The enhancement of APE/ref-1 activity following gemcitabine treatment suggests that this might be playing a role in the repair of DNA damage, although we recognise that it is unclear if APE/ref-1 acts on misincorporation of gemcitabine into DNA. The present series of experiments does not establish that the sensitising effects of APE/ref-1 antisense is due to suppression of its BER activity, since APE/ref-1 also acts as a redox regulator of several transcription factors including NF-κB and AP1 that can promote cell survival responses (Hirota et al, 1997; Arrigo, 1999; Ueno et al, 1999; Moos et al, 2003). For example, the activation of NF-κB can occur during treatment with cancer chemotherapy and is believed to promote drug resistance (Wang et al, 1999; Baldwin, 2001; Arlt et al, 2003). The increases in APE/ref-1 seen in pancreas cancer cells during treatment with gemcitabine might augment this NF-κB response, additional to any effects on BER. The BER and redox effector activities of APE/ref-1 can be differentially regulated by phosphate modifications, and each function involves complex interactions with other cellular proteins (Yacoub et al, 1997; Evans et al, 2000; Hsieh et al, 2001). The striking difference observed between the sensitisation of Panc-1 and MiaPaCa-2 cells to gemcitabine following APE/ref-1 antisense treatment is likely to be explained on the basis of differences involving these elements, and further work is needed in this area.

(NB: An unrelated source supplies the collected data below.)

/-- One unit of a selective fetch: shape 0, 512 bytes of one selected row; shapes 1 and 2, a block of selected rows. -/
def selective (s : State) (w : Who) (j : Job) (k : Nat) : Mid :=
  let co := getCore s w.core
  let dst := j.descB
  let table := tdBase j.descA
  let blk := nth j.work.nums 0 0
  let len := sfLen blk
  let b := sfPlanes blk
  if sfShape blk = 0 then
    let per := len / 512
    let q := k / per
    let c := k % per
    match sfIndex s w j blk q with
    | .wait s j x => .wait s j x
    | .fault s j bad => .fault s j bad
    | .ok s j i =>
      let a := table + i * sfStride blk + 512 * c
      match fetch w s j (addrRows co a 512) with
      | .wait s j x => .wait s j x
      | .fault s j bad => .fault s j bad
      | .ok s j ds =>
        match chunkOuts co dst k (bytesOf a 512 ds) (nth j.work.nums 1 0) (k + 1 == sfCount blk * per) with
        | (outs, left) =>
          let j := trimBuf w (setOuts j outs)
          .ok s { j with work := { j.work with nums := [blk, left] } }
  else
    let size := if sfShape blk = 1 then 32 else 128
    let qs := (List.range size).filterMap fun x => if size * k + x < sfCount blk then some (size * k + x) else none
    match sfIndexes w blk s j qs with
    | .wait s j x => .wait s j x
    | .fault s j bad => .fault s j bad
    | .ok s j is =>
      let addrs := is.map fun i => table + i * sfStride blk
      match fetch w s j (addrs.flatMap fun a => addrRows co a len) with
      | .wait s j x => .wait s j x
      | .fault s j bad => .fault s j bad
      | .ok s j ds =>
        let span := fun (x : Nat) =>
          (addrs.take x).foldl (fun n a => n + ((a + len - 1) / 512 - a / 512 + 1)) 0
        let row := fun (x : Nat) => bytesOf (nth addrs x 0) len (ds.drop (span x))
        let rows := (List.range is.length).map row
        if sfShape blk = 1 then
          let ns := len / (16 * b)
          let outs := (List.range (ns * b)).map fun m =>
            outRow (sideLoc co dst (k * ns * b + m : Nat)) (planeRow fun n => fld (nth rows n 0) (128 * m) 128)
          .ok s (trimBuf w (setOuts j outs))
        else
          let nt := len / (4 * b)
          let ns := cdiv (sfCount blk) 128
          let outs := (List.range nt).flatMap fun t => (List.range b).map fun i =>
            outRow (sideLoc co dst ((t * ns + k) * b + i : Nat))
              (planeRow fun n => gatherAt (List.range rows.length) fun q => bitAt (nth rows q 0) (8 * 4 * (t * b + i) + n))
          .ok s (trimBuf w (setOuts j outs))

/-! ## Start of a move -/

/-- Rows of the issuing core's stores that a plan writes (R102). -/
def writtenOwn (ms : List Micro) : List (Nat × Nat) :=
  ms.filterMap fun m => match m with
    | .wr (.own st r) _ _ _ _ => some (st, r)
    | _ => none

/-- Dies that hold a core of the partition. -/
def partDies (s : State) (part : Nat) : List Nat :=
  match getPart s part with
  | some p => (p.places.map fun e => dieOf e.2).dedup
  | none => []

/-- The tests of a reduce contribution's destination (R113, R346, R347): code and position within the destination descriptor. DEDUCED:
a hoop of another module is refused, since a die reducer is no sending engine of R396 and no remote source of R249 (log 86). -/
def redCheck (s : State) (part dst : Nat) : Option (Nat × Nat) :=
  let aux := tdAux dst
  let op := fld aux 8 2
  let dies := fld aux 17 16
  let held := partDies s part
  let field := fun (p : Nat) => some (cLayerField, 409 + p)
  if (sideModule s.moduleId dst).isSome then some (cLayerField, 359)
  else match minPos ((if op = 3 then [8] else []) ++ (if fld aux 11 6 = 0 || fld aux 11 6 > 56 then [11] else []) ++
      (lowBit 15 33 (aux >>> 33)).toList) with
  | some p => field p
  | none =>
    if (op = 1 || op = 2) && dies != 0 then field 8
    else if (op = 1 || op = 2) && held.length > 1 then some (cProt, 0)
    else if (idxs 16 (bitAt dies)).any (fun d => !(held.contains d)) then some (cProt, 0)
    else none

Phosphorothioate antisense olignonucleotides have been developed as therapeutic agents targeting a number of genes involved in cancer development, and several are currently undergoing clinical trial (O'Dwyer et al, 1999; Morris et al, 2002). Using APE/ref-1 antisense, we obtained a two decade decrease in the clonogenic survival of highly resistant Panc-1 cells treated with gemcitabine. Although it is not known if clinically achievable gemcitabine levels can upregulate APE/ref-1 activity in cancer patients, or if selective targeting of APE/ref-1 would enhance the therapeutic index of gemcitabine in pancreas cancer patients, they warrant further investigation including in vivo testing in xenograft models, examination of other pancreas cancer cell lines and elucidation of the underlying mechanisms. This work is currently in progress in our laboratory.